About this task
Up to and including the line that contains "Between two lanes", write out each line of the material from its first line, exactly.

Data shown
/-- R319, R320, R136, R247: an atomic operation that returns a value gives each lane what its location held, and
leaves there what R320 makes of it; lanes on different lines do not disturb each other, and no other byte changes.
Between two lanes on one line a group in WAITM may see its dword change (R170). R178, R320: with d = z the commutative
operations are buffered: each member lane's update waits, memory reads as before, and no register changes. The order
of lanes that name one location is a free value (log 18). -/
def Obligations.AtomicsAndUpdates : Prop :=
  (∀ i op n d a f s s1 g blk, atoms i = some (op, n, d, a, f) → ¬commutes op d → Issues i false s s1 g blk → Calm s1 →
     let mine := (g.evalLanes d).filter g.isMember
     let chk (l : Nat) := laneChk s1 blk.ctx .rmw n (g.readB a 0 l)
     let w := 8 * n
     (∀ l ∈ mine, Passes s1 blk .rmw n [evAtom] f (g.readB a 0 l)) →
     ∃ s2 new read, CompletesIn i s s1 s2 g blk ∧ aget s2.groups s1.cur = some new ∧ s2.upd = []
       ∧ (apart mine chk ∨ (∀ e ∈ s1.groups, ¬watches e.2) → MemNext s1 s2 s1.cur new read)
       ∧ (∀ key pa, readByte s2 key pa = read key pa)
       ∧ (∀ key pa, (∀ l ∈ mine, ∀ t, chk l = .ok t → ¬hits t n key pa) → read key pa = readByte s1 key pa)
       ∧ (apart mine chk → ∀ l ∈ mine, ∀ t, chk l = .ok t →
           ∃ r < 2 ^ w, atomic op w (numAt s1 t.key t.pa n) ((g.readB a 1 l).toNat % 2 ^ w) ((g.readB a 2 l).toNat % 2 ^ w) r
             ∧ ∀ j < n, read t.key (t.pa + j) = BitVec.ofNat 8 (r / 2 ^ (8 * j)))
       ∧ WroteReg g new d (fun l v => (apart mine chk → l ∈ mine → ∀ t, chk l = .ok t → v = dw (numAt s1 t.key t.pa n))
           ∧ (l ∉ mine ∨ chk l = .absent → v = 0))
       ∧ MayWake g.shell new.shell ∧ (∀ k, k ≠ s1.cur → Woken (aget s1.groups k) (aget s2.groups k))
       ∧ WrotePred g new f (flagIs g d chk))
  ∧ (∀ i op n d a f s s1 g blk, atoms i = some (op, n, d, a, f) → commutes op d → Issues i false s s1 g blk → Calm s1 →
       let mine := g.lanesOn.filter g.isMember
       let chk (l : Nat) := laneChk s1 blk.ctx .update n (g.readB a 0 l)
       (∀ l ∈ mine, Passes s1 blk .update n [evGetm] f (g.readB a 0 l)
         ∧ ∀ t, chk l = .ok t → protoId s1 t.pa ≠ 4) → apart mine chk →
       ∃ s2 new, CompletesIn i s s1 s2 g blk ∧ MemNext s1 s2 s1.cur new (readByte s1)
         ∧ (∀ u, u ∈ s2.upd ↔ ∃ l ∈ mine, ∃ t, chk l = .ok t
             ∧ u = ⟨s1.cur, blk.core, t.key, t.pa, n, op, g.readB a 1 l, none, none, false, false⟩)
         ∧ WrotePred g new f (flagIs g .z chk)
         ∧ new.vregs = g.vregs ∧ new.sregs = g.sregs ∧ new.shell = g.shell)

/-- R317, R318, R136, R180, R247: loads from the scratchpad give the bytes of the offset, zero-extended; stores put
the low bytes of d there, the highest lane last; no byte of memory and no other byte of a scratchpad changes. -/
def Obligations.ScratchpadAccesses : Prop :=
  ∀ i remote store w d a f s s1 g blk, spads i = some (remote, store, w, d, a, f) → Issues i false s s1 g blk →
    let n := Width.bits w / 8
    let ls := if store then g.lanesOn.filter g.isMember else g.evalLanes d
    ∀ key o : Nat → Nat, (∀ l ∈ ls, InSpad s1 g blk remote n (g.readR a l) (key l) (o l)) →
    ∃ s2 new, CompletesIn i s s1 s2 g blk ∧ aget s2.groups s1.cur = some new
      ∧ s2 = { s1 with blocks := s2.blocks, groups := aset s1.groups s1.cur new }
      ∧ (store = false → s2.blocks = s1.blocks
          ∧ RegAndFlags g new d f (fun l v => holdsBytes n false (fun j => spadByte s1 (key l) (o l + j)) v) (fun _ v => v = 0))
      ∧ (store = true → OnlyPred g new f (fun _ v => v = 0)
          ∧ (∀ l ∈ ls, ∀ j < n, (∀ m ∈ ls, l < m → ¬(key m = key l ∧ o m ≤ o l + j ∧ o l + j < o m + n)) →
              spadByte s2 (key l) (o l + j) = byteOf (g.readR d l) j)
          ∧ (∀ k x, (∀ m ∈ ls, ¬(key m = k ∧ o m ≤ x ∧ x < o m + n)) → spadByte s2 k x = spadByte s1 k x)
          ∧ ∀ k, (aget s2.blocks k).map (fun b => { b with spad := [], spadBad := [] })
              = (aget s1.blocks k).map (fun b => { b with spad := [], spadBad := [] }))

/-- R343, R345, R347, R62 to R64: each active lane's accumulator, or each of a run of them, takes the lane's terms;
the others stay as they are, and nothing but accumulators changes. R345, R368: a format that an adding instruction
does not take faults with FMT in TRAPVAL; an index outside the window or the allotment faults first, with the index.
-/
def Obligations.AccumulatorAdditions : Prop :=
  (∀ i spread neg d a b af bf s s1 g blk, laAdds i = some (spread, neg, d, a, b) → Issues i false s s1 g blk →
     laFits g.fmt b.isSome af bf →
     let n := 64 / numBits af
     let term (l j : Nat) : Option FVal := laTerm g.fmt af (g.readR a l) (b.map fun r => (bf, g.readR r l)) neg j
     let named (k : Nat) : Prop := if spread then d.val ≤ k ∧ k < d.val + n else k = d.val
     (∀ k, named k → allotted g blk k ∧ ∀ l ∈ g.lanesOn, (laOf g blk.las k l).bad = false) →
     ∃ lw, CompletesLas i s s1 s1 g blk lw
       ∧ (let new := landLas blk.las lw
         (∀ l ∈ g.lanesOn,
           (spread = false → Added (laOf g blk.las d l) (laOf g new d l) ((List.range n).map (term l)))
             ∧ (spread = true → ∀ j < n, Added (laOf g blk.las (d + j) l) (laOf g new (d + j) l) [term l j]))
         ∧ lasKept g blk.las new named))
  ∧ (∀ i spread neg d a b s s1 g blk, laAdds i = some (spread, neg, d, a, b) → Issues i false s s1 g blk → spread = false →
       (¬allotted g blk d → Faults i s s1 g .allotment (dw d))
       ∧ (allotted g blk d → (∀ af bf, ¬laFits g.fmt b.isSome af bf) → Faults i s s1 g .format g.fmt))

/-- R348, R349: LACLR clears and LACRS resolves a run of accumulators; LAMRG, LAMOV, LANEG, LAXL and LAXB write one in
each active lane from the accumulators as they stood, and leave those they read resolved (R65). -/
def Obligations.AccumulatorMoves : Prop :=
  (∀ i d s s1 g blk, ∀ clear : Bool, ∀ n1 : Fin 128, i = (if clear then Instr.laclr d n1 else .lacrs d n1) →
    Issues i false s s1 g blk → (∀ k, d.val ≤ k → k ≤ d.val + n1.val → allotted g blk k) →
    ∃ lw, CompletesLas i s s1 s1 g blk lw
      ∧ (∀ k, d.val ≤ k → k ≤ d.val + n1.val → ∀ l ∈ g.lanesOn,
          if clear then laOf g (landLas blk.las lw) k l = LA.zero
          else Resolved (laOf g blk.las k l) (laOf g (landLas blk.las lw) k l))
      ∧ lasKept g blk.las (landLas blk.las lw) fun k => d.val ≤ k ∧ k ≤ d.val + n1.val)
  ∧ ∀ i d reads from_ rule s s1 g blk, laMoves g (laOf g blk.las) i = some (d, reads, from_, rule) →
    Issues i false s s1 g blk →
    allotted g blk d → (∀ n ∈ reads, allotted g blk n ∧ ∀ l < 32, (laOf g blk.las n l).bad = false) →
    ∃ las lw, CompletesLas i s s1 (withLas s1 g las) g blk lw
      ∧ ReadLas g blk.las las (fun n l => n ∈ reads ∧ from_ l)
      ∧ (∀ l ∈ g.lanesOn, rule l (laOf g (landLas las lw) d l))
      ∧ lasKept g las (landLas las lw) fun k => k = d

/-- R350, R351, R60, R68: LAPUT writes a segment, or the status word, or clears; LAFLG gives the status, LASEG a
segment of the resolved value, LARND the rounded values of a run and their flags; what these three read they leave
resolved (R65). -/
def Obligations.AccumulatorParts : Prop :=
  (∀ d a k s s1 g blk, Issues (.laput d a k) false s s1 g blk → allotted g blk d →
    (∀ l ∈ g.lanesOn, (laOf g blk.las d l).bad = false) →
    (k.val ≤ 9 ∨ ∀ l ∈ g.lanesOn, bits (g.readR a l) 63 48 = 0 ∧ bits (g.readR a l) 39 26 = 0 ∧ bits (g.readR a l) 15 7 = 0) →
    ∃ lw, CompletesLas (.laput d a k) s s1 s1 g blk lw
      ∧ (∀ l ∈ g.lanesOn,
          let x := laOf g blk.las d l
          let y := laOf g (landLas blk.las lw) d l
          let v := g.readR a l
          (k.val ≤ 9 → Resolved x { y with seg := x.resolve.seg } ∧ y.inUse = true ∧ y.dirty = true
            ∧ ∀ j < 10, y.seg.toNat / 2 ^ (64 * j) % 2 ^ 64 =
                if j = k.val then v.toNat else x.resolve.seg.toNat / 2 ^ (64 * j) % 2 ^ 64)
          ∧ (9 < k.val → bit v 0 = false → y = LA.zero)
          ∧ (9 < k.val → bit v 0 = true → y.seg = x.resolve.seg ∧ (∀ c ∈ y.car, c = 0) ∧ y.inUse = true ∧ y.dirty = true
            ∧ y.ovf = bit v 2 ∧ y.nan = bit v 3 ∧ y.pinf = bit v 4 ∧ y.ninf = bit v 5 ∧ y.invalid = bit v 6
            ∧ y.guard = sext 8 (bits v 47 40)))
      ∧ lasKept g blk.las (landLas blk.las lw) fun n => n = d.val)
  ∧ (∀ d a s s1 g blk, Issues (.laflg d a) false s s1 g blk → allotted g blk a →
    (∀ l ∈ g.evalLanes d, (laOf g blk.las a l).bad = false) →
    ∃ s2 new las, CompletesIn (.laflg d a) s s1 s2 g blk
      ∧ s2 = { withLas s1 g las with groups := aset s1.groups s1.cur new }
      ∧ ReadLas g blk.las las (fun n l => n = a.val ∧ l ∈ g.evalLanes d)
      ∧ OnlyReg g new d fun l v =>
        let x := laOf g blk.las a l
        bit v 0 = x.inUse ∧ bit v 1 = x.dirty ∧ bit v 2 = x.ovf ∧ bit v 3 = x.nan ∧ bit v 4 = x.pinf ∧ bit v 5 = x.ninf
          ∧ bit v 6 = x.invalid ∧ bits v 15 7 = 0 ∧ bits v 24 16 = 0
          ∧ (bits v 47 40 : Int) = guardOf x.n % 256 ∧ (bit v 25 = true ↔ guardOf x.n ≠ 0))
  ∧ (∀ d a k la s s1 g blk, Issues (.laseg d a k la) false s s1 g blk → allotted g blk a →
    (∀ l ∈ g.evalLanes d, (laOf g blk.las a l).bad = false) →
    ∃ s2 new las, CompletesIn (.laseg d a k la) s s1 s2 g blk
      ∧ s2 = { withLas s1 g las with groups := aset s1.groups s1.cur new }
      ∧ ReadLas g blk.las las (fun n l => n = a.val ∧ l ∈ g.evalLanes d)
      ∧ OnlyReg g new d fun l v => (v.toNat : Int) = (laOf g blk.las a l).n / ((2 ^ (64 * k.val) : Nat) : Int) % ((2 ^ 64 : Nat) : Int))
  ∧ ∀ d a fo rm la s s1 g blk, Issues (.larnd d a fo rm la) false s s1 g blk →
    let f := fo.getD ((fmtOf g.fmt).getD .fp64)
    let n := numBits f
    (∀ j < 64 / n, allotted g blk (a + j) ∧ ∀ l ∈ g.evalLanes d, (laOf g blk.las (a + j) l).bad = false) →
    ∃ s2 new las, CompletesIn (.larnd d a fo rm la) s s1 s2 g blk
      ∧ s2 = { withLas s1 g las with groups := aset s1.groups s1.cur new }
      ∧ ReadLas g blk.las las (fun m l => a.val ≤ m ∧ m < a.val + 64 / n ∧ l ∈ g.evalLanes d)
      ∧ (let res (l j : Nat) := roundLa g f (rm.getD (fmtRm g.fmt)) (laOf g blk.las (a + j) l)
        WroteReg g new d (fun l v => ∀ j < 64 / n, sub v n j = (res l j).1 % 2 ^ n)
          ∧ RaisedFlags g new (g.evalLanes d) fun l => laneFlags false (64 / n) fun j => (res l j).2)
      ∧ new.preds = g.preds ∧ new.core = g.core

Answer box
/-- R319, R320, R136, R247: an atomic operation that returns a value gives each lane what its location held, and
leaves there what R320 makes of it; lanes on different lines do not disturb each other, and no other byte changes.
Between two lanes on one line a group in WAITM may see its dword change (R170). R178, R320: with d = z the commutative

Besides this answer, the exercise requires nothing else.